This study identified no significant intervention effect in category fluency task scores and letter fluency task scores. In both types of verbal fluency tasks, the number of words produced per unit of time is commonly used as a behavioral index. However, the mechanisms of word production are supposedly quite different. The category fluency test requires retrieval of content included in a given semantic category, which involves access to semantic memory. This mechanism helps one use existing links between related concepts, such as those between the categorical label and its contents and among associated category members [38]. In contrast, the letter fluency task demands retrieval from a phonemic category in which the association of semantically related words should be suppressed [38]. This strategy depends on an effortful exploration of lexical systems. To ask questions, one must understand the meanings of others’ utterances and identify what is unclear with reference to one’s knowledge. A series of these processes would inevitably involve access to semantic memory.Nonetheless, no intervention effect was found on category verbal fluency and letter fluency.

This result may have been influenced by the short duration of the intervention. Other studies have involved longer experimental periods, lasting 6 [8] and 12 weeks [17]. Therefore, further studies are needed to clarify the effectiveness of asking questions, for example, by setting up a program with a longer intervention period.
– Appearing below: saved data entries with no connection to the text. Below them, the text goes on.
-- ==== Sys2Proof/Laws/State.lean ====
section
/-! SUPPORT. Laws of the state: what each update of one record does to each field, so that no proof unfolds an
update. -/

namespace Sys2Proof.Machine

/-! ## Tables -/

theorem get_eq_getElem {n : Nat} {α : Type} (t : Vector α n) (i : Fin n) : t.get i = t[i.val]'i.isLt := rfl

@[simp] theorem put_get_same {n : Nat} {α : Type} (t : Vector α n) (i : Fin n) (x : α) : (put t i x).get i = x := by
  simp [put, get_eq_getElem]

theorem put_get {n : Nat} {α : Type} (t : Vector α n) (i j : Fin n) (x : α) :
    (put t i x).get j = if j = i then x else t.get j := by
  by_cases h : j = i
  · subst h; simp
  · rw [if_neg h]
    simp only [put, get_eq_getElem]
    exact Vector.getElem_set_ne _ _ (fun e => h (Fin.ext e.symm))

@[simp] theorem put_get_other {n : Nat} {α : Type} (t : Vector α n) {i j : Fin n} (x : α) (h : j ≠ i) :
    (put t i x).get j = t.get j := by
  rw [put_get, if_neg h]

/-- Two tables with the same entries are equal. -/
theorem table_ext {n : Nat} {α : Type} {t u : Vector α n} (h : ∀ i, t.get i = u.get i) : t = u := by
  apply Vector.ext
  intro i hi
  simpa [get_eq_getElem] using h ⟨i, hi⟩

@[simp] theorem put_same {n : Nat} {α : Type} (t : Vector α n) (i : Fin n) : put t i (t.get i) = t := by
  apply table_ext
  intro j
  by_cases h : j = i
  · subst h; simp
  · simp [h]

@[simp] theorem put_put {n : Nat} {α : Type} (t : Vector α n) (i : Fin n) (x y : α) : put (put t i x) i y = put t i y := by
  apply table_ext
  intro j
  by_cases h : j = i
  · subst h; simp
  · simp [h]

@[simp] theorem replicate_get {n : Nat} {α : Type} (x : α) (i : Fin n) : (Vector.replicate n x).get i = x := by
  simp [get_eq_getElem]

@[simp] theorem ofFn_get {n : Nat} {α : Type} (f : Fin n → α) (i : Fin n) : (Vector.ofFn f).get i = f i := by
  simp [get_eq_getElem]

@[simp] theorem map_get {n : Nat} {α β : Type} (f : α → β) (t : Vector α n) (i : Fin n) : (t.map f).get i = f (t.get i) := by
  simp [get_eq_getElem]

/-! ## Updates of one record: the record updated, and every other field -/

@[simp] theorem State.setLine_pending (l : LineId) (x : LineRecord) (s : State) : (s.setLine l x).pending = s.pending := rfl

@[simp] theorem State.setLine_powered (l : LineId) (x : LineRecord) (s : State) : (s.setLine l x).powered = s.powered := rfl

@[simp] theorem State.setLine_lastStart (l : LineId) (x : LineRecord) (s : State) : (s.setLine l x).lastStart = s.lastStart := rfl

@[simp] theorem State.setLine_quarters (l : LineId) (x : LineRecord) (s : State) : (s.setLine l x).quarters = s.quarters := rfl

@[simp] theorem State.setLine_lines (l : LineId) (x : LineRecord) (s : State) : (s.setLine l x).lines = put s.lines l x := rfl

@[simp] theorem State.setLine_sup (l : LineId) (x : LineRecord) (s : State) : (s.setLine l x).sup = s.sup := rfl

@[simp] theorem State.setLine_loops (l : LineId) (x : LineRecord) (s : State) : (s.setLine l x).loops = s.loops := rfl

@[simp] theorem State.setLine_zones (l : LineId) (x : LineRecord) (s : State) : (s.setLine l x).zones = s.zones := rfl

@[simp] theorem State.setLine_acts (l : LineId) (x : LineRecord) (s : State) : (s.setLine l x).acts = s.acts := rfl

@[simp] theorem State.setLine_bank (l : LineId) (x : LineRecord) (s : State) : (s.setLine l x).bank = s.bank := rfl

@[simp] theorem State.setLine_rooms (l : LineId) (x : LineRecord) (s : State) : (s.setLine l x).rooms = s.rooms := rfl

@[simp] theorem State.setLine_locations (l : LineId) (x : LineRecord) (s : State) : (s.setLine l x).locations = s.locations := rfl

@[simp] theorem State.setLine_stage (l : LineId) (x : LineRecord) (s : State) : (s.setLine l x).stage = s.stage := rfl

@[simp] theorem State.setLine_grants (l : LineId) (x : LineRecord) (s : State) : (s.setLine l x).grants = s.grants := rfl

@[simp] theorem State.setLine_freeze (l : LineId) (x : LineRecord) (s : State) : (s.setLine l x).freeze = s.freeze := rfl

@[simp] theorem State.setLine_hostPresent (l : LineId) (x : LineRecord) (s : State) : (s.setLine l x).hostPresent = s.hostPresent := rfl

@[simp] theorem State.setLine_waitPresents (l : LineId) (x : LineRecord) (s : State) : (s.setLine l x).waitPresents = s.waitPresents := rfl

@[simp] theorem State.setLine_waitGets (l : LineId) (x : LineRecord) (s : State) : (s.setLine l x).waitGets = s.waitGets := rfl

@[simp] theorem State.setLine_doors (l : LineId) (x : LineRecord) (s : State) : (s.setLine l x).doors = s.doors := rfl

@[simp] theorem State.setLine_vests (l : LineId) (x : LineRecord) (s : State) : (s.setLine l x).vests = s.vests := rfl

@[simp] theorem State.setLine_clock (l : LineId) (x : LineRecord) (s : State) : (s.setLine l x).clock = s.clock := rfl

@[simp] theorem State.setLine_link (l : LineId) (x : LineRecord) (s : State) : (s.setLine l x).link = s.link := rfl

@[simp] theorem State.setLine_store (l : LineId) (x : LineRecord) (s : State) : (s.setLine l x).store = s.store := rfl

@[simp] theorem State.setLine_nv (l : LineId) (x : LineRecord) (s : State) : (s.setLine l x).nv = s.nv := rfl

@[simp] theorem State.setLoop_pending (k : LoopId) (x : Loop) (s : State) : (s.setLoop k x).pending = s.pending := rfl

@[simp] theorem State.setLoop_powered (k : LoopId) (x : Loop) (s : State) : (s.setLoop k x).powered = s.powered := rfl

@[simp] theorem State.setLoop_lastStart (k : LoopId) (x : Loop) (s : State) : (s.setLoop k x).lastStart = s.lastStart := rfl

@[simp] theorem State.setLoop_quarters (k : LoopId) (x : Loop) (s : State) : (s.setLoop k x).quarters = s.quarters := rfl

@[simp] theorem State.setLoop_lines (k : LoopId) (x : Loop) (s : State) : (s.setLoop k x).lines = s.lines := rfl

@[simp] theorem State.setLoop_sup (k : LoopId) (x : Loop) (s : State) : (s.setLoop k x).sup = s.sup := rfl

@[simp] theorem State.setLoop_loops (k : LoopId) (x : Loop) (s : State) : (s.setLoop k x).loops = put s.loops k x := rfl

@[simp] theorem State.setLoop_zones (k : LoopId) (x : Loop) (s : State) : (s.setLoop k x).zones = s.zones := rfl

@[simp] theorem State.setLoop_acts (k : LoopId) (x : Loop) (s : State) : (s.setLoop k x).acts = s.acts := rfl

@[simp] theorem State.setLoop_bank (k : LoopId) (x : Loop) (s : State) : (s.setLoop k x).bank = s.bank := rfl

@[simp] theorem State.setLoop_rooms (k : LoopId) (x : Loop) (s : State) : (s.setLoop k x).rooms = s.rooms := rfl

@[simp] theorem State.setLoop_locations (k : LoopId) (x : Loop) (s : State) : (s.setLoop k x).locations = s.locations := rfl

@[simp] theorem State.setLoop_stage (k : LoopId) (x : Loop) (s : State) : (s.setLoop k x).stage = s.stage := rfl

@[simp] theorem State.setLoop_grants (k : LoopId) (x : Loop) (s : State) : (s.setLoop k x).grants = s.grants := rfl

@[simp] theorem State.setLoop_freeze (k : LoopId) (x : Loop) (s : State) : (s.setLoop k x).freeze = s.freeze := rfl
Another reason why the results did not show any significant intervention effects may pertain to various elements included in the conversations. We solely focused on asking questions and did not incorporate other elements into the intervention. Older adults who are more inclined to compare opinions with others display higher cognitive function [5]. Therefore, thinking about things from the perspective of others during conversations and thinking about the similarities and differences between oneself and others may be important for improving or maintaining cognitive function. Considering this, simply asking questions is not an adequately strong intervention to affect cognitive function, and combining questions with other cognitive elements, such as thinking about questions from the other person’s point of view or asking questions based on the similarities and differences between one’s thoughts and those of others, may be effective in strengthening future interventions.

Another area of interest is the feasibility of home-based interventions and their improvement. As shown in Table 4, all participants asked at least 1 question in every session, and no participants dropped out. These results indicate the feasibility of this intervention method.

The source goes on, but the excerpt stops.